My Mail is Forwarded Here
Messages
3,777
Location
NYC
BK,I suppose the most well known would be Duke Ellington, Benny Goodman,
Harry James and Tommy Dorsey. He was also married to Pearl Bailey.
 

poetman

A-List Customer
Messages
357
Location
Vintage State of Mind
Wow, where to start.

Vocals: Billie Holiday, Sarah VAughn, Anita O'day, Dakota Staton, Johnny Hartman, Joe Williams, Billy Eckstine
Bands: Okay, so there are the classics we all know about, right? (50's-early 60's; I'm not fond of the avant-garde that hit later) Thelonious Monk, John Coltrane, Charlie Parker, Art Blakey, Lester Young, Teddy Wilson, Ben Webster, Tommmy Dorsey, Duke Ellington, Gene Krupa, Sonny Rollins, Donald Byrd, Freddie Hubbard, Lee Morgan, Pepper Adams, Lou Donaldson, Grant Green, Johnny Griffin, Shelly Manne, Ray Brown, Hank Mobley (A.K.A the Hard Bop Lester Young) and so many more!

How about some all star quintets. These selections satisfy me for this week:

swing: Ray Brown, Sweets Edison, Gene Krupa, Teddy Wilson, Lester Young (With guest appearances by Lady Day, Joe Williams, Billy Eckstine, and Sassy) (And Barney Kessel on a few tracks)

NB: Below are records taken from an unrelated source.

@[simp] theorem strNoteOn_N : (strNoteOn num par draw f v).N = stringLength num par f := rfl
@[simp] theorem strNoteOn_cur : (strNoteOn num par draw f v).cur = 0 := rfl
@[simp] theorem strNoteOn_taken : (strNoteOn num par draw f v).taken = v.taken + stringLength num par f := rfl

/-- The words below the new length hold the smoothed excitation, the others what they held. -/
theorem strNoteOn_read (a : Nat) :
    Memory.read num.zero (strNoteOn num par draw f v).dl a =
      if a < stringLength num par f then
        smoothed num (excitation num par draw (stringLength num par f)) (stringLength num par f) a
      else Memory.read num.zero v.dl a :=
  Memory.read_fill _ _ _ _

end

/-- A location is written by `STR.NOTEON` on string `i` with the new length `n` (R42, R142). -/
abbrev StrNoteOnLoc (i : UnitIx) (n : Nat) (loc : Loc) : Prop :=
  loc = .str i .N ∨ loc = .str i .cur ∨ ∃ a : Word32, a.toNat < n ∧ loc = .dl i a

/-- Everything `STR.NOTEON` with a finite positive frequency does to a string that is there. -/
theorem exec_strNoteOn_of {s : State} {i : UnitIx} {f : Word32} {v : StringVoice Sample} (hf : F32.isFinite f = true)
    (hpos : F32.lt 0#32 f = true) (hv : s.str[i.toNat]? = some v) :
    ∃ t, exec (.strNoteOn i f) s = .next t ∧ t.result = .none ∧
      t.str[i.toNat]? = some (strNoteOn numF32 s.par (v.draw i) f v) ∧
      (∀ r, t.readLoc (.str i r) = strRegResult (strNoteOn numF32 s.par (v.draw i) f v) r) ∧
      (∀ a : Word32, a.toNat < s.par.cap → t.readLoc (.dl i a) =
        .sample (Memory.read numF32.zero (strNoteOn numF32 s.par (v.draw i) f v).dl a.toNat)) ∧
      s.OnlyChanges t (StrNoteOnLoc i (stringLength numF32 s.par f)) := by
  have hlegal : legal s.cfg (.strNoteOn i f) = true := by
    simp [legal, wellFormed, operandLegal, hf, inRange, hpos, State.cfg, unit_lt hv]
  refine exec_string ((exec_strNoteOn i f s).trans (perform_legal hlegal)) hv (fun r hr => ?_) (fun a ha _ => ?_)
  · cases r with
    | N => exact absurd (.inl rfl) hr
    | cur => exact absurd (.inr (.inl rfl)) hr
  · have hlen : ¬ a.toNat < stringLength numF32 s.par f := fun hn => ha (.inr (.inr ⟨a, hn, rfl⟩))
    rw [numF32_ofF32, strNoteOn_read, if_neg hlen]

/-- Settles O35: the words below the length hold the smoothed excitation, made of the string's next draws. -/
theorem strNoteOnFillsTheDelayLine : Obligations.StrNoteOnFillsTheDelayLine := by
  intro s i f v hf hpos hv q n x
  obtain ⟨t, hexec, hres, hvoice, hreg, hword, hframe⟩ := exec_strNoteOn_of hf hpos hv
  have hn : stringLength numF32 s.par f = n := stringLength_f32 s.par f
  have hx : excitation numF32 s.par (v.draw i) n = x := funext fun j => excitation_f32 s.par (v.draw i) n j
  refine ⟨drawAt_mem i.toNat, rfl, t, hexec, hres, ?_, ?_, fun a hcap ha => ?_, ?_, hn ▸ hframe⟩
  · rw [hreg, strRegResult, strNoteOn_N, hn]
  · rw [hreg, strRegResult, strNoteOn_cur]
  · rw [hword a hcap, strNoteOn_read, hn, if_pos ha, hx, smoothed_f32, prevIndex_eq ha]
  · rw [hvoice, Option.map_some, strNoteOn_taken, hn]

/-! `STR.TICK` (R147): the voice afterwards. -/

section
variable {S : Type} [DecidableEq S] (num : Num S) (par : Params S) (v : StringVoice S)

@[simp] theorem strTick_N : (strTick num par v).1.N = v.N := rfl
@[simp] theorem strTick_cur : (strTick num par v).1.cur = (v.cur + 1) % v.N := rfl
@[simp] theorem strTick_sample : (strTick num par v).2 = num.mul (stringSample num par v) par.strGain := rfl

/-- A tick writes its sample at the cursor, and no other word. -/
theorem strTick_read (a : Nat) :
    Memory.read num.zero (strTick num par v).1.dl a =
      if a = v.cur then stringSample num par v else Memory.read num.zero v.dl a :=
  Memory.read_write _ _ _ _

end

/-- The sample that a tick writes in binary32, the word before the cursor by cases. -/
theorem stringSample_f32 (par : Params Sample) {v : StringVoice Sample} (h : v.cur < v.N) :
    stringSample numF32 par v =
      F32.mul par.damping (F32.add (F32.mul par.blendA (Memory.read 0#32 v.dl v.cur))
        (F32.mul (F32.sub 0x3F800000#32 par.blendA)
          (Memory.read 0#32 v.dl (if v.cur = 0 then v.N - 1 else v.cur - 1)))) := by
  rw [stringSample, stringBlend_f32, prevIndex_eq h, numF32_zero]

/-- The cursor wraps from the last word to word 0 (R147). -/
theorem succ_mod_eq {i n : Nat} (h : i < n) : (i + 1) % n = if i + 1 = n then 0 else i + 1 := by
  split
  · next hn => rw [hn, Nat.mod_self]
  · exact Nat.mod_eq_of_lt (by omega)

/-- A location is written by `STR.TICK` on string `i` with the cursor at `cur` (R42, R147). -/
abbrev StrTickLoc (i : UnitIx) (cur : Nat) (loc : Loc) : Prop :=
  loc = .str i .cur ∨ loc = .dl i (BitVec.ofNat 32 cur)

/-- Everything `STR.TICK` does to a string that is there, whatever the ignored operand. -/
theorem exec_strTick_of {s : State} {i : UnitIx} (ignored : Word32) {v : StringVoice Sample}
    (hv : s.str[i.toNat]? = some v) :
    ∃ t, exec (.strTick i ignored) s = .next t ∧ t.result = .sample (strTick numF32 s.par v).2 ∧
      (∀ r, t.readLoc (.str i r) = strRegResult (strTick numF32 s.par v).1 r) ∧
      (∀ a : Word32, a.toNat < s.par.cap →
        t.readLoc (.dl i a) = .sample (Memory.read numF32.zero (strTick numF32 s.par v).1.dl a.toNat)) ∧
      s.OnlyChanges t (StrTickLoc i v.cur) := by
  have hlegal : legal s.cfg (.strTick i ignored) = true := by
    simp [legal, wellFormed, operandLegal, inRange, State.cfg, unit_lt hv]
  obtain ⟨t, hexec, hres, -, hreads⟩ := exec_string (W := StrTickLoc i v.cur)
    (f := fun x => ((strTick numF32 s.par x).1, .sample (strTick numF32 s.par x).2))
    ((exec_strTick i ignored s).trans (perform_legal hlegal)) hv
    (fun r hr => by
      cases r with
      | N => rfl
      | cur => exact absurd (.inl rfl) hr)
    (fun a ha _ => by
      have hcur : a.toNat ≠ v.cur := fun h => ha (.inr (by rw [← h, BitVec.ofNat_toNat, BitVec.setWidth_eq]))
      rw [strTick_read, if_neg hcur])
  exact ⟨t, hexec, hres, hreads⟩

/-- Settles O38: the cursor of a string with its invariant is a word address below `CAP`. -/
theorem strTickClosesTheLoop : Obligations.StrTickClosesTheLoop := by
  intro s i ignored v hv hok hcap cur0 prev y
  obtain ⟨⟨-, hN, hcur⟩, -⟩ := hok
  obtain ⟨t, hexec, hres, hreg, hword, hframe⟩ := exec_strTick_of ignored hv
  have hy : stringSample numF32 s.par v = y := stringSample_f32 s.par hcur
  have haddr : (BitVec.ofNat 32 v.cur).toNat = v.cur := by
    rw [BitVec.toNat_ofNat]
    exact Nat.mod_eq_of_lt (by omega)
  refine ⟨rfl, t, hexec, ?_, ?_, ?_, hframe⟩
  · rw [hres, strTick_sample, hy, numF32_mul]
  · rw [hword _ (by omega), haddr, strTick_read, if_pos rfl, hy]
  · rw [hreg, strRegResult, strTick_cur, succ_mod_eq hcur]

/-! Ticks in sequence, in every numerics profile (R148). -/

/-- The word before word `(k + 1) mod n` is word `k mod n`. -/
theorem prevIndex_succ_mod (k : Nat) {n : Nat} (h : 1 ≤ n) : prevIndex ((k + 1) % n) n = k % n := by
  rw [prevIndex, Nat.mod_add_mod, show k + 1 + (n - 1) = k + n by omega, Nat.add_mod_right]

/-- The voice after `n` ticks. -/
def strTicks {S : Type} [DecidableEq S] (num : Num S) (par : Params S) (v : StringVoice S) (n : Nat) : StringVoice S :=
  (fun u => (strTick num par u).1)^[n] v

section
variable {S : Type} [DecidableEq S] (num : Num S) (par : Params S) (v : StringVoice S)

theorem strTicks_succ (n : Nat) : strTicks num par v (n + 1) = (strTick num par (strTicks num par v n)).1 :=
  Function.iterate_succ_apply' _ n v

theorem strTicks_N (n : Nat) : (strTicks num par v n).N = v.N := by
  induction n with
  | zero => rfl
  | succ n ih => rw [strTicks_succ, strTick_N, ih]

variable {v}

/-- The cursor counts the ticks modulo `N`. -/
theorem strTicks_cur (hcur : v.cur = 0) (n : Nat) : (strTicks num par v n).cur = n % v.N := by
  induction n with
  | zero => exact hcur.trans (Nat.zero_mod _).symm
  | succ n ih => rw [strTicks_succ, strTick_cur, strTicks_N, ih, Nat.mod_add_mod]

/-- Tick `n` writes word `n mod N`, and no other. -/
theorem strTicks_succ_read (hcur : v.cur = 0) (n a : Nat) :
    Memory.read num.zero (strTicks num par v (n + 1)).dl a =
      if a = n % v.N then stringSample num par (strTicks num par v n)
      else Memory.read num.zero (strTicks num par v n).dl a := by
  rw [strTicks_succ, strTick_read, strTicks_cur num par hcur]

/-- The word that tick `m` writes keeps its sample over fewer than `N` further ticks. -/
theorem strTicks_read_written (hcur : v.cur = 0) (m : Nat) {d : Nat} (hd : d < v.N) :
    Memory.read num.zero (strTicks num par v (m + 1 + d)).dl (m % v.N) =
      stringSample num par (strTicks num par v m) := by
  induction d with
  | zero => rw [Nat.add_zero, strTicks_succ_read num par hcur, if_pos rfl]
  | succ d ih =>
    have hne : m % v.N ≠ (m + 1 + d) % v.N := fun h => by
      have hdvd : v.N ∣ m + 1 + d - m := (Nat.modEq_iff_dvd' (by omega)).1 h
      have hle := Nat.le_of_dvd (by omega) hdvd
      omega
    rw [← Nat.add_assoc, strTicks_succ_read num par hcur, if_neg hne, ih (by omega)]

/-- A word of the first round holds what it held until its tick. -/
theorem strTicks_read_unwritten (hcur : v.cur = 0) {n a : Nat} (hn : n ≤ a) (ha : a < v.N) :
    Memory.read num.zero (strTicks num par v n).dl a = Memory.read num.zero v.dl a := by
  induction n with
  | zero => rfl
  | succ n ih =>
    have hne : a ≠ n % v.N := by
      rw [Nat.mod_eq_of_lt (by omega)]
      omega
    rw [strTicks_succ_read num par hcur, if_neg hne, ih (by omega)]

/-- From the second tick on, a tick blends the word at its cursor with the sample of the tick before. -/
theorem stringSample_strTicks_succ (hcur : v.cur = 0) (hN : 1 ≤ v.N) (n : Nat) :
    stringSample num par (strTicks num par v (n + 1)) =
      stringBlend num par (Memory.read num.zero (strTicks num par v (n + 1)).dl ((n + 1) % v.N))
        (stringSample num par (strTicks num par v n)) := by
  rw [stringSample, strTicks_cur num par hcur, strTicks_N, prevIndex_succ_mod n hN,
    strTicks_succ_read num par hcur n (n % v.N), if_pos rfl]

/-- The recurrence of R148, with `m` for `n - N`. -/
theorem stringSample_strTicks_add (hcur : v.cur = 0) (hN : 1 ≤ v.N) (m : Nat) :
    stringSample num par (strTicks num par v (m + v.N)) =
      stringBlend num par (stringSample num par (strTicks num par v m))
        (stringSample num par (strTicks num par v (m + v.N - 1))) := by
  obtain ⟨d, hd⟩ : ∃ d, v.N = d + 1 := ⟨v.N - 1, by omega⟩
  have hword : Memory.read num.zero (strTicks num par v (m + d + 1)).dl ((m + d + 1) % v.N) =
      stringSample num par (strTicks num par v m) := by
    rw [show (m + d + 1) % v.N = m % v.N by rw [hd, Nat.add_assoc, Nat.add_mod_right], Nat.add_right_comm,
      strTicks_read_written num par hcur m (by omega)]
  rw [show m + v.N = m + d + 1 by omega, stringSample_strTicks_succ num par hcur hN, hword, Nat.add_sub_cancel]

end

/-- Settles O39: tick `n` finds at its cursor the sample of tick `n - N`, and before it the one of tick `n - 1`. -/
theorem stringTicksObeyTheRecurrence : Obligations.StringTicksObeyTheRecurrence := by
  intro S num par v n hN hcur hn
  obtain ⟨m, rfl⟩ := Nat.exists_eq_add_of_le' hn
  dsimp only
  rw [Nat.add_sub_cancel]
  classical exact stringSample_strTicks_add num par hcur (by omega) m

/-! The blend over the reals. -/

@[simp] theorem numReal_sub (a b : ℝ) : numReal.sub a b = a - b := rfl

theorem stringBlend_real (par : Params ℝ) (cur0 prev : ℝ) :
    stringBlend numReal par cur0 prev = par.damping * (par.blendA * cur0 + (1 - par.blendA) * prev) := by
  simp only [stringBlend, numReal_one, numReal_mul, numReal_add, numReal_sub]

Bop: The "Live at Massey Hall" recording, although, those artists played better on other recordings, but that line up is tops. (Charlie Parker, Dizzy Gillespie, Max Roach, Charlie Mingus, and Bud Powell! WOW!)

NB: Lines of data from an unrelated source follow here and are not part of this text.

/-- The host interface. -/
structure HsiBlock where
  /-- HSI_STATUS.H_READY and C_READY. [2] (R404) warm 0 until boot -/
  hReady : Bool
  cReady : Bool
  /-- HSI_CFG.DUMMY. [4] (R404) warm 8 -/
  dummy : Nat
  /-- HSI_LINKCNT: CRCERR, LENERR, ABORT, WAITERR. [4 × 8] (R404) cold 0 -/
  crcErr : Nat
  lenErr : Nat
  abort : Nat
  waitErr : Nat
  /-- Tick of the last EV_HSI_LINK. (R391: at most one in 60 s) warm: none -/
  linkTick : Option Nat
  /-- Ring H and ring C. -/
  h : Ring
  c : Ring
  deriving DecidableEq, Repr, Inhabited

/-- CANc_STAT.STATE (R410). -/
inductive CanState where
  | off | active | passive | busOff | stuck
  deriving DecidableEq, Repr, Inhabited

/-- One CAN FD controller. -/
structure Can where
  /-- CANc_STAT.STATE and TDCV. [3 + 7] (R410) warm off, 0 -/
  state : CanState
  tdcv : Nat
  /-- CANc_CFG: TXTO, AUTOREC, LISTEN, FD, EN. [12 + 4] (R410) warm 100, 1, 0, 0, 0 DESIGN CHOICE for the last three (log 3) -/
  txto : Nat
  autorec : Bool
  listen : Bool
  fd : Bool
  en : Bool
  /-- CANc_NBT and CANc_DBT. [32 + 32] (R410) warm 0 DESIGN CHOICE (log 3) -/
  nbt : Nat
  dbt : Nat
  /-- CANc_ERRC: TEC and REC. [8 + 8] (R410) warm 0 -/
  tec : Nat
  recCtr : Nat
  /-- CANc_CNT: RXLONG, RXDROP, BUSOFF, TXTIMEOUT. [4 × 8] (R410) cold 0 -/
  rxLong : Nat
  rxDrop : Nat
  busOffs : Nat
  txTimeout : Nat
  /-- CANc_FLTf_ID and MASK. [32 × (32 + 29)] (R410) warm 0 DESIGN CHOICE (log 3) -/
  filters : List (Nat × Nat)
  rings : Rings
  /-- Owl's queue for this controller, at most 4 frames. (R205, R407) warm: none -/
  efdom : List Bytes
  deriving DecidableEq, Repr, Inhabited

/-! ## The device -/

/-- What manufacture fixes (R1, R322). -/
structure Ident where
  /-- HKV-4280. -/
  small : Bool
  /-- E grade. -/
  gradeE : Bool
  /-- Device identity. [64] (R322) -/
  deviceId : Nat
  deriving DecidableEq, Repr, Inhabited

/-- What the last ring command answered (R399): the model's own record, kept also where no slot is RUNNING. -/
structure Result where
  req : Req
  sts : Nat
  detail : Nat
  bytes : Bytes
  deriving DecidableEq, Repr, Inhabited

/-- The state of the HKV-4480 and the queue of commands that wait. -/
structure State where
  /-- Variant, grade and identity. [1 + 1 + 64] (R1, R322) fixed -/
  ident : Ident
  str : StrBlock
  lane : LaneBlock
  met : MetBlock
  bil : BilBlock
  pwr : PwrBlock
  flt : FltBlock
  owl : OwlBlock
  vlk : List Link
  glk : GlkBlock
  eth : EthBlock
  tim : TimBlock
  tag : TagBlock
  epd : EpdBlock
  key : KeyBlock
  upd : UpdBlock
  sys : SysBlock
  mgt : MgtBlock
  hsi : HsiBlock
  can : List Can
  /-- Application SRAM. [4 MiB] (R4, R235) warm: wiped, 0 -/
  sram : List Host.Cell
  /-- Model's own: ticks of the 122.88 MHz time-base clock since the start; the clock of every duration. 0 DESIGN CHOICE (log 4) -/
  ticks : Nat
  /-- Model's own: draws from the free values made so far. 0 DESIGN CHOICE (log 5) -/
  freeCtr : Nat
  /-- Model's own: the last posted result. none (log 6) -/
  result : Option Result
  /-- Model's own: the word the last register read returned. 0 (log 6) -/
  rdata : Nat
  /-- Model's own: the commands that wait, first in, first out. empty -/
  pending : List Instr
  deriving DecidableEq, Repr

/-- Reasons for a stop by a fault. None: every command of the table has an effect the spec gives. -/
inductive Fault where
  /-- Raised by no meaning: kept so that the type names a fault at all. Safe: nothing answers with it. -/
  | none
  deriving DecidableEq, Repr

/-- Reasons for a refusal. -/
inductive Refusal where
  /-- Raised by an arm of `exec` whose command has no meaning yet, under its mnemonic. Safe. -/
  | notModelled (mnemonic : String)
  deriving DecidableEq, Repr

/-! ## Reset -/

/-- An empty structure (R38: NOSTRUCT). -/
def Struct.none : Struct :=
  { seq := 0, sealVer := 0, safeVer := 0, openVer := 0, lanes := [], outlets := [], groups := [], meters := [],
    cals := [], firs := [], metDigest := [], saveS := 0, contactors := [], gates := [], guards := [], trips := [],
    limps := [], blocks := 0, switches := [], limpMaps := [], pinmux := [], regions := [], leds := [], notch := .none }

/-- A clean word of value 0. -/
def LaneWord.zero : LaneWord := { val := 0, crc := 0, taint := false, quiet := false, stage := 0, hit := false }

Hard Bop: Hank Mobley,Freddie Hubbard Sonny Clark, Paul Chambers, Art Blakey (Hmmm, where have I seen this line-up before?)

Man, I love Jazz!
 

kools

Practically Family
Messages
680
Location
Milwaukee
When I got up this morning, my "favorite" artist was Art Tatum. Then it was Charlie Christian for a few hours. Tonight I've been listening to Slam Stewart's late '40s combos...I think he is my favorite. Maybe.